Atlanta Microsoft Business Intelligence Special Interest Group (SIG) Forming

To Atlanta Business Intelligence fans:

Some of you have approach Geoff Hiten and me about forming an Atlanta-based Microsoft Business Intelligence group. After an intense internal discussion and brainstorming involving SQL Pass, Atlanta.MDF, and the local Microsoft office, we agreed that we should form such a group as a special interest group (SIG) within Atlanta.MDF. I volunteered to lead the group. I started a discussion on the Atlanta.MDF discussion list to solicit feedback and gauge interest about this endeavor. What should we do so you can get the most from this group? Please share your opinion by posting to the thread!

Attend One BI Training Class – Get One Consulting Hour Free!

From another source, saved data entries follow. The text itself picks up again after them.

-- ==== Sys2Proof/Laws/State.lean ====
section
/-!
SUPPORT. The small lemmas of the state: each field after each update, and the entries after each of the named operations.
-/
namespace Sys2Proof.Machine
open Sys2Proof

variable {s : State}

/-! ### Entries -/

theorem reg_setReg (s : State) (k : Nat) (v : Int) (k' : Nat) : (s.setReg k v).reg k' = if k' = k then v else s.reg k' := by
  unfold State.setReg State.reg
  split
  · subst k'
    exact Tab.get_set_self _ _ _ _
  · exact Tab.get_set_ne _ _ _ ‹_› _

@[simp] theorem reg_setReg_self (s : State) (k : Nat) (v : Int) : (s.setReg k v).reg k = v := by simp [reg_setReg]

theorem reg_setReg_ne {k k' : Nat} (h : k' ≠ k) (s : State) (v : Int) : (s.setReg k v).reg k' = s.reg k' := by simp [reg_setReg, h]

theorem blob_setBlob (s : State) (k : Nat) (v : Bytes) (k' : Nat) : (s.setBlob k v).blob k' = if k' = k then v else s.blob k' := by
  unfold State.setBlob State.blob
  split
  · subst k'
    exact Tab.get_set_self _ _ _ _
  · exact Tab.get_set_ne _ _ _ ‹_› _

@[simp] theorem blob_setBlob_self (s : State) (k : Nat) (v : Bytes) : (s.setBlob k v).blob k = v := by simp [blob_setBlob]

@[simp] theorem reg_setBlob (s : State) (k : Nat) (v : Bytes) (k' : Nat) : (s.setBlob k v).reg k' = s.reg k' := rfl
@[simp] theorem blob_setReg (s : State) (k : Nat) (v : Int) (k' : Nat) : (s.setReg k v).blob k' = s.blob k' := rfl

/-- A change of other fields keeps the numeric entries. -/
@[simp] theorem reg_mk (s : State) (k : Nat) {b}
    {x_sessions x_sdo x_lastReply x_lastSdo x_ifcPending x_jr x_clock x_net x_book x_nonces x_windows x_fleet x_axes x_cues
    x_lines x_deferred x_lastAct x_impls x_sections x_cov x_tc x_sv x_ls x_feeds x_maint x_canBufs x_canPorts x_ctxs
    x_caps x_ains x_fins x_acus x_brgs x_imu x_supplies x_aligns x_fuse x_cams x_fsync x_streams x_vision x_cells
    x_regions x_slots x_fabric x_keys x_challenges x_island x_yield x_archive x_rdv x_panel x_tag x_zones x_fans x_power
    x_fresh x_pending} :
    (State.mk s.regs b x_sessions x_sdo x_lastReply x_lastSdo x_ifcPending x_jr x_clock x_net x_book x_nonces x_windows x_fleet x_axes x_cues
    x_lines x_deferred x_lastAct x_impls x_sections x_cov x_tc x_sv x_ls x_feeds x_maint x_canBufs x_canPorts x_ctxs
    x_caps x_ains x_fins x_acus x_brgs x_imu x_supplies x_aligns x_fuse x_cams x_fsync x_streams x_vision x_cells
    x_regions x_slots x_fabric x_keys x_challenges x_island x_yield x_archive x_rdv x_panel x_tag x_zones x_fans x_power
    x_fresh x_pending).reg k = s.reg k := rfl

/-- A change of other fields keeps the byte strings. -/
@[simp] theorem blob_mk (s : State) (k : Nat) {r}
    {x_sessions x_sdo x_lastReply x_lastSdo x_ifcPending x_jr x_clock x_net x_book x_nonces x_windows x_fleet x_axes x_cues
    x_lines x_deferred x_lastAct x_impls x_sections x_cov x_tc x_sv x_ls x_feeds x_maint x_canBufs x_canPorts x_ctxs
    x_caps x_ains x_fins x_acus x_brgs x_imu x_supplies x_aligns x_fuse x_cams x_fsync x_streams x_vision x_cells
    x_regions x_slots x_fabric x_keys x_challenges x_island x_yield x_archive x_rdv x_panel x_tag x_zones x_fans x_power
    x_fresh x_pending} :
    (State.mk r s.blobs x_sessions x_sdo x_lastReply x_lastSdo x_ifcPending x_jr x_clock x_net x_book x_nonces x_windows x_fleet x_axes x_cues
    x_lines x_deferred x_lastAct x_impls x_sections x_cov x_tc x_sv x_ls x_feeds x_maint x_canBufs x_canPorts x_ctxs
    x_caps x_ains x_fins x_acus x_brgs x_imu x_supplies x_aligns x_fuse x_cams x_fsync x_streams x_vision x_cells
    x_regions x_slots x_fabric x_keys x_challenges x_island x_yield x_archive x_rdv x_panel x_tag x_zones x_fans x_power
    x_fresh x_pending).blob k = s.blob k := rfl

theorem regN_setReg (s : State) (k : Nat) (v : Int) (k' : Nat) :
    (s.setReg k v).regN k' = if k' = k then v.toNat else s.regN k' := by
  unfold State.regN
  rw [reg_setReg]
  split <;> rfl

theorem reg_setFlag (s : State) (k i : Nat) (b : Bool) (k' : Nat) :
    (s.setFlag k i b).reg k' = if k' = k then withBit (s.reg k) i b else s.reg k' := reg_setReg _ _ _ _

theorem reg_bumpBy (s : State) (k : Nat) (n : Int) (k' : Nat) :
    (s.bumpBy k n).reg k' = if k' = k then (if regMax k < s.reg k + n then regMax k else s.reg k + n) else s.reg k' :=
  reg_setReg _ _ _ _

theorem reg_bump (s : State) (k k' : Nat) :
    (s.bump k).reg k' = if k' = k then (if regMax k < s.reg k + 1 then regMax k else s.reg k + 1) else s.reg k' :=
  reg_setReg _ _ _ _

theorem bitOf_ofNat (n i : Nat) : bitOf (n : Int) i = n.testBit i := rfl

@[simp] theorem bitOf_withBit (v : Int) (i : Nat) (b : Bool) : bitOf (withBit v i b) i = b := by
  unfold withBit
  rw [bitOf_ofNat]
  split
  · assumption
  · rename_i h
    rw [show Nat.xor v.toNat (2 ^ i) = v.toNat ^^^ (2 ^ i) from rfl, Nat.testBit_xor, Nat.testBit_two_pow_self]
    cases hv : v.toNat.testBit i <;> cases b <;> simp_all [bitOf]

theorem bitOf_withBit_ne {i j : Nat} (h : j ≠ i) (v : Int) (b : Bool) : bitOf (withBit v i b) j = bitOf v j := by
  unfold withBit
  rw [bitOf_ofNat]
  split
  · rfl
  · rw [show Nat.xor v.toNat (2 ^ i) = v.toNat ^^^ (2 ^ i) from rfl, Nat.testBit_xor, Nat.testBit_two_pow_of_ne (Ne.symm h)]
    simp [bitOf]

@[simp] theorem flag_setFlag (s : State) (k i : Nat) (b : Bool) : (s.setFlag k i b).flag k i = b := by
  simp [State.flag, reg_setFlag]

theorem flag_setFlag_ne {i j : Nat} (h : j ≠ i) (s : State) (k : Nat) (b : Bool) : (s.setFlag k i b).flag k j = s.flag k j := by
  simp [State.flag, reg_setFlag, bitOf_withBit_ne h]

@[simp] theorem blob_setFlag (s : State) (k i : Nat) (b : Bool) (k' : Nat) : (s.setFlag k i b).blob k' = s.blob k' := rfl
@[simp] theorem blob_bump (s : State) (k k' : Nat) : (s.bump k).blob k' = s.blob k' := rfl
@[simp] theorem blob_bumpBy (s : State) (k : Nat) (n : Int) (k' : Nat) : (s.bumpBy k n).blob k' = s.blob k' := rfl
@[simp] theorem tick_setReg (s : State) (k : Nat) (v : Int) : (s.setReg k v).tick = s.tick := rfl
@[simp] theorem now_setReg (s : State) (k : Nat) (v : Int) : (s.setReg k v).now = s.now := rfl
@[simp] theorem tick_bump (s : State) (k : Nat) : (s.bump k).tick = s.tick := rfl
@[simp] theorem now_bump (s : State) (k : Nat) : (s.bump k).now = s.now := rfl
@[simp] theorem tick_setFlag (s : State) (k i : Nat) (b : Bool) : (s.setFlag k i b).tick = s.tick := rfl
@[simp] theorem now_setFlag (s : State) (k i : Nat) (b : Bool) : (s.setFlag k i b).now = s.now := rfl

I am back from vacation in Florida and I am all rested despite the intensive sun exposure and the appearance of some tar from the oil spill. I have scheduled the next two runs of my online training classes:

Applied Reporting Services 2008 Online Training Class
Date: June 28 – June 30, 2010
Time: Noon – 4:30 pm EDT; 9 am – 1:30 pm PDT

Applied Analysis Services 2008 Online Training Class
Date: July 7 – July 9, 2010
Time: Noon – 4:30 pm EDT; 9 am – 1:30 pm PDT

Yes, I am also tossing in an hour of consulting with me to spend it any way you want absolutely FREE! This is your chance to pick up my brain about this nasty requirement your boss wants you to implement. So, sign up while the offer lasts. Don’t forget that you can request custom dates if you enroll several people from your company.

In Search of Aggregations

The other day I decided to spend some time and educate myself better on the subject of aggregations. Much to my surprise, no matter how hard I tried hitting different aggregations in the Internet Sales measure group of the Adventure Works cube, when I got the Get Data From Aggregation event in the SQL Profiler, it always indicated an Aggregation 1 hit.

Aggregation 1 100,111111111111111111111

I found this strange given that all partitions in the Internet Sales measure group share the same aggregation design which has 57 aggregations in the SQL Server R2 version of Adventure Works. And I couldn’t relate the Aggregation 1 aggregation any of the Internet Sales aggregations. BTW, the aggregation number reported by the profiler is a hex number, so Aggregation 16 is actually Aggregation 22 in the Advanced View of the Aggregations tab in Cube Designer. With some help from Chris Webb and Darren Gosbell, we realized that Aggregation 1 is an aggregation from the Exchange Rates measure group. Too bad the profiler doesn’t tell you which measure group the aggregation belongs to. But since the Aggregation 1 vector has only two comma-separated sections, you can deduce that the containing measure group references two dimensions only. This is exactly the case of the Exchange Rates measure group because it references the Date and Destination Currency dimensions only.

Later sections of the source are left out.